[Stored items]
▼▼▼
/-- An MSI from a function: a write of 4 bytes at the start of a page, where the IOMMU takes addresses as they stand. Whether the page is an interrupt file's rests on
the free value `Config.imsicAt`. -/
theorem witness_msi : let a := { dmaAt 4096 0 with write := some (leBytes 4 7) }
    a.amo = none ∧ (ioState 1).dma = [] ∧ (match (ioState 1).ioTranslate a with | .ok (_, e, _) => (e.pbase + (a.pa - e.vbase)) % 4096 == 0 | .error _ => false) = true := by
  decide +kernel

/-- A split that takes its turn: the hypotheses of the step's statement hold of a state in which `nop` stands at the PC. -/
theorem witness_step : let s := State.reset.withFetchWord 32 0x01000000
    s.agenda = [.issue 0 0 0] ∧ s.memWf = true ∧
    (match ({ s with agenda := [], tick := s.tick + 1 } : State).slotTurn 0 0 0 with
      | .idle _ => false
      | .go c s1 => (s1.block? c.blk).any fun b => (b.group? c.gid).any fun g => (g.split? c.age).any fun p =>
        (match s1.checkVa p.walked b.stk b.core (s1.launchOf b) p.pc.toNat kindX with
          | .ok pa => (s1.poisonAt (.glb pa) 4).isNone && (g.fetched.all fun e => e.1 != pa) &&
            (match decode (s1.readMem pa 4) with | .ok (i, rest) => i == .nop && rest.isEmpty | .error _ => false)
          | _ => false)) = true := by decide +kernel

/-- Of every instruction: one that traps, one that waits, one that reads an uncorrectable register, and one without a split. -/
theorem witness_answers_of_every_instruction :
    ((onGroup { g0 with baseN := 8 }).ctx? (.add false 8 (.v 2) (.v 3))).any (fun x => (x.check (.add false 8 (.v 2) (.v 3))).isSome) = true ∧
    ((onGroup { g0 with pend := [held [2]] }).ctx? (.add false 1 (.v 2) (.v 3))).any (fun x => x.pending (.add false 1 (.v 2) (.v 3)) &&
      (x.check (.add false 1 (.v 2) (.v 3))).isNone) = true ∧
    ((onGroup { g0 with bad := [2] }).ctx? (.add false 1 (.v 2) (.v 3))).any (fun x => (x.badRegister (.add false 1 (.v 2) (.v 3))).isSome &&
      !x.pending (.add false 1 (.v 2) (.v 3)) && (x.check (.add false 1 (.v 2) (.v 3))).isNone) = true ∧
    (State.reset.ctx? .nop).isNone = true ∧ isEvent .nop = false ∧ isEvent .launchGrid = true := by decide +kernel

/-! ## Witnesses of the clauses on functions -/

/-- Floating values in their order, signed zeros, NaNs beside numbers, and codes of every class. -/
theorem witness_float_order :
    (match Fmt.f32.operand false 0x3F800000, Fmt.f32.operand false 0xC0000000 with
      | .fin _ p, .fin _ q => decide (0 < p.den ∧ 0 < q.den) | _, _ => false) = true ∧
    orderVal (Fmt.f32.operand false 0xFF800000) (Fmt.f32.operand false 0x3F800000) = .less ∧
    orderVal (Fmt.f32.operand false 0x40000000) (Fmt.f32.operand false 0x3F800000) = .greater ∧
    (match Fmt.f32.operand false 0x80000000, Fmt.f32.operand false 0 with
      | .fin true p, .fin false q => decide (p.num = 0 ∧ q.num = 0) | _, _ => false) = true ∧
    (match Fmt.f32.operand false 0x7FC00000, Fmt.f32.operand false 0 with | .nan _, .nan _ => 2 | .nan _, _ => 1 | _, _ => 0) = 1 ∧
    ([0xFF800000, 0xBF800000, 0x80000001, 0x80000000, 0, 1, 0x3F800000, 0x7F800000, 0x7F800001, 0x7FC00000].zipIdx.all fun y =>
      decide (y.1 < 2 ^ Fmt.f32.width) && classCode .f32 y.1 == y.2) = true := by decide +kernel

/-- Magnitudes at a code, between codes on both sides of a tie, and past the largest; a NaN's pattern. -/
theorem witness_rounding :
    (Fmt.f32.lo (Q.abs ⟨1, 1⟩) < Fmt.f32.maxCode ∧ Fmt.f32.lo (Q.abs ⟨2 ^ 130, 1⟩) = Fmt.f32.maxCode) ∧
    (Fmt.e2m1.lo (Q.abs ⟨5, 4⟩) = 2 ∧ Fmt.e2m1.magHi 2 = Fmt.e2m1.mag 3) ∧
    (0x7FC00001 < 2 ^ 32 ∧ 0x7FC00001 / 2 ^ 23 % 2 ^ 8 = 255) := by decide +kernel

/-- Leaves of a reduction in two lanes, and in three. -/
theorem witness_trees : ∀ l ∈ [[(0, 1), (1, 2)], [(0, 1), (5, 2), (31, 3)]], (l.map (·.1)).Nodup ∧ (List.replicate 32 (1 : Word)).length = 32 ∧
    (∀ y ∈ l, y.1 < 32) ∧ ((2 * 0 + 1 < l.length) ∧ (2 * 1 + 1 = l.length ↔ l.length = 3)) := by decide +kernel

/-- A group of five splits, the last one dormant, the first two at one PC. -/
def fiveSplits : Group :=
  { g0 with nextAge := 5
            splits := (List.range 5).map fun k => { p0 with age := k, pc := BitVec.ofNat 57 (if k < 2 then 4096 else 4096 + 4 * k)
                                                            mask := BitVec.twoPow 32 k, live := k != 4 } }

/-- Splits that merge, a dormant split beside live ones outside a chain, and a division of a split in two where three others are live. -/
theorem witness_split_slots :
    ((fiveSplits.splits.map (·.age)).Nodup ∧ (∀ p ∈ fiveSplits.splits, p.age < 2 ^ 64) ∧ fiveSplits.splits.length ≤ 32 ∧ 4 ≤ fiveSplits.liveCount) ∧
    (fiveSplits.mergePair fiveSplits.splits).map (fun y => (y.1.age, y.2.age)) = some (0, 1) ∧
    fiveSplits.dormant.map (·.age) = [4] ∧ (fiveSplits.splits.any fun p => p.live && !fiveSplits.inChain p) = true ∧
    ((fiveSplits.placeDivision 1 [3, 4]).splits.any fun q => [3, 4].contains q.age && !q.live) = true := by decide +kernel

/-- `exit` of the last split of a handler, and of the last lanes of a group with a reduction in its store queue and without. -/
theorem witness_exits :
    meets .exit (onGroup { g0 with handler := some save0, splits := [{ p0 with mask := 1, handler := true }, { p0 with age := 1, mask := 2 }], nextAge := 2 })
      (fun x => x.act != 0 && x.g.alive &&& ~~~x.act != 0 && x.g.attached && x.g.handler.isSome && x.p.handler && x.act == x.active &&
      x.g.splits.all fun q => (q.age != x.c.age || q == x.p) && (!q.handler || q.age == x.c.age)) = true ∧
    (∀ y ∈ [([], false), ([StoreOp.atom 0 (.glb 0) 9 7 1 0 0 3 none none 0], true)], meets .exit (onGroup { g0 with stq := y.1 })
      (fun x => x.act != 0 && x.g.alive &&& ~~~x.act == 0 && (x.s.reductionsWait x.b x.g == y.2)) = true) ∧
    (onGroup { g0 with stq := [StoreOp.atom 0 (.glb 0) 9 7 1 0 0 3 none none 0] }).blocks.any (fun b => b.groups.any fun g => g.stq.any StoreOp.isQuantum) = true := by
  decide +kernel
▲▲▲
(Problem): Nothing in the data should be altered; please repeat it exactly.

(Solution for this exercise):
/-- An MSI from a function: a write of 4 bytes at the start of a page, where the IOMMU takes addresses as they stand. Whether the page is an interrupt file's rests on
the free value `Config.imsicAt`. -/
theorem witness_msi : let a := { dmaAt 4096 0 with write := some (leBytes 4 7) }
    a.amo = none ∧ (ioState 1).dma = [] ∧ (match (ioState 1).ioTranslate a with | .ok (_, e, _) => (e.pbase + (a.pa - e.vbase)) % 4096 == 0 | .error _ => false) = true := by
  decide +kernel

/-- A split that takes its turn: the hypotheses of the step's statement hold of a state in which `nop` stands at the PC. -/
theorem witness_step : let s := State.reset.withFetchWord 32 0x01000000
    s.agenda = [.issue 0 0 0] ∧ s.memWf = true ∧
    (match ({ s with agenda := [], tick := s.tick + 1 } : State).slotTurn 0 0 0 with
      | .idle _ => false
      | .go c s1 => (s1.block? c.blk).any fun b => (b.group? c.gid).any fun g => (g.split? c.age).any fun p =>
        (match s1.checkVa p.walked b.stk b.core (s1.launchOf b) p.pc.toNat kindX with
          | .ok pa => (s1.poisonAt (.glb pa) 4).isNone && (g.fetched.all fun e => e.1 != pa) &&
            (match decode (s1.readMem pa 4) with | .ok (i, rest) => i == .nop && rest.isEmpty | .error _ => false)
          | _ => false)) = true := by decide +kernel

/-- Of every instruction: one that traps, one that waits, one that reads an uncorrectable register, and one without a split. -/
theorem witness_answers_of_every_instruction :
    ((onGroup { g0 with baseN := 8 }).ctx? (.add false 8 (.v 2) (.v 3))).any (fun x => (x.check (.add false 8 (.v 2) (.v 3))).isSome) = true ∧
    ((onGroup { g0 with pend := [held [2]] }).ctx? (.add false 1 (.v 2) (.v 3))).any (fun x => x.pending (.add false 1 (.v 2) (.v 3)) &&
      (x.check (.add false 1 (.v 2) (.v 3))).isNone) = true ∧
    ((onGroup { g0 with bad := [2] }).ctx? (.add false 1 (.v 2) (.v 3))).any (fun x => (x.badRegister (.add false 1 (.v 2) (.v 3))).isSome &&
      !x.pending (.add false 1 (.v 2) (.v 3)) && (x.check (.add false 1 (.v 2) (.v 3))).isNone) = true ∧
    (State.reset.ctx? .nop).isNone = true ∧ isEvent .nop = false ∧ isEvent .launchGrid = true := by decide +kernel

/-! ## Witnesses of the clauses on functions -/

/-- Floating values in their order, signed zeros, NaNs beside numbers, and codes of every class. -/
theorem witness_float_order :
    (match Fmt.f32.operand false 0x3F800000, Fmt.f32.operand false 0xC0000000 with
      | .fin _ p, .fin _ q => decide (0 < p.den ∧ 0 < q.den) | _, _ => false) = true ∧
    orderVal (Fmt.f32.operand false 0xFF800000) (Fmt.f32.operand false 0x3F800000) = .less ∧
    orderVal (Fmt.f32.operand false 0x40000000) (Fmt.f32.operand false 0x3F800000) = .greater ∧
    (match Fmt.f32.operand false 0x80000000, Fmt.f32.operand false 0 with
      | .fin true p, .fin false q => decide (p.num = 0 ∧ q.num = 0) | _, _ => false) = true ∧
    (match Fmt.f32.operand false 0x7FC00000, Fmt.f32.operand false 0 with | .nan _, .nan _ => 2 | .nan _, _ => 1 | _, _ => 0) = 1 ∧
    ([0xFF800000, 0xBF800000, 0x80000001, 0x80000000, 0, 1, 0x3F800000, 0x7F800000, 0x7F800001, 0x7FC00000].zipIdx.all fun y =>
      decide (y.1 < 2 ^ Fmt.f32.width) && classCode .f32 y.1 == y.2) = true := by decide +kernel

/-- Magnitudes at a code, between codes on both sides of a tie, and past the largest; a NaN's pattern. -/
theorem witness_rounding :
    (Fmt.f32.lo (Q.abs ⟨1, 1⟩) < Fmt.f32.maxCode ∧ Fmt.f32.lo (Q.abs ⟨2 ^ 130, 1⟩) = Fmt.f32.maxCode) ∧
    (Fmt.e2m1.lo (Q.abs ⟨5, 4⟩) = 2 ∧ Fmt.e2m1.magHi 2 = Fmt.e2m1.mag 3) ∧
    (0x7FC00001 < 2 ^ 32 ∧ 0x7FC00001 / 2 ^ 23 % 2 ^ 8 = 255) := by decide +kernel

/-- Leaves of a reduction in two lanes, and in three. -/
theorem witness_trees : ∀ l ∈ [[(0, 1), (1, 2)], [(0, 1), (5, 2), (31, 3)]], (l.map (·.1)).Nodup ∧ (List.replicate 32 (1 : Word)).length = 32 ∧
    (∀ y ∈ l, y.1 < 32) ∧ ((2 * 0 + 1 < l.length) ∧ (2 * 1 + 1 = l.length ↔ l.length = 3)) := by decide +kernel

/-- A group of five splits, the last one dormant, the first two at one PC. -/
def fiveSplits : Group :=
  { g0 with nextAge := 5
            splits := (List.range 5).map fun k => { p0 with age := k, pc := BitVec.ofNat 57 (if k < 2 then 4096 else 4096 + 4 * k)
                                                            mask := BitVec.twoPow 32 k, live := k != 4 } }

/-- Splits that merge, a dormant split beside live ones outside a chain, and a division of a split in two where three others are live. -/
theorem witness_split_slots :
    ((fiveSplits.splits.map (·.age)).Nodup ∧ (∀ p ∈ fiveSplits.splits, p.age < 2 ^ 64) ∧ fiveSplits.splits.length ≤ 32 ∧ 4 ≤ fiveSplits.liveCount) ∧
    (fiveSplits.mergePair fiveSplits.splits).map (fun y => (y.1.age, y.2.age)) = some (0, 1) ∧
    fiveSplits.dormant.map (·.age) = [4] ∧ (fiveSplits.splits.any fun p => p.live && !fiveSplits.inChain p) = true ∧
    ((fiveSplits.placeDivision 1 [3, 4]).splits.any fun q => [3, 4].contains q.age && !q.live) = true := by decide +kernel

/-- `exit` of the last split of a handler, and of the last lanes of a group with a reduction in its store queue and without. -/
theorem witness_exits :
    meets .exit (onGroup { g0 with handler := some save0, splits := [{ p0 with mask := 1, handler := true }, { p0 with age := 1, mask := 2 }], nextAge := 2 })
      (fun x => x.act != 0 && x.g.alive &&& ~~~x.act != 0 && x.g.attached && x.g.handler.isSome && x.p.handler && x.act == x.active &&
      x.g.splits.all fun q => (q.age != x.c.age || q == x.p) && (!q.handler || q.age == x.c.age)) = true ∧
    (∀ y ∈ [([], false), ([StoreOp.atom 0 (.glb 0) 9 7 1 0 0 3 none none 0], true)], meets .exit (onGroup { g0 with stq := y.1 })
      (fun x => x.act != 0 && x.g.alive &&& ~~~x.act == 0 && (x.s.reductionsWait x.b x.g == y.2)) = true) ∧
    (onGroup { g0 with stq := [StoreOp.atom 0 (.glb 0) 9 7 1 0 0 3 none none 0] }).blocks.any (fun b => b.groups.any fun g => g.stq.any StoreOp.isQuantum) = true := by
  decide +kernel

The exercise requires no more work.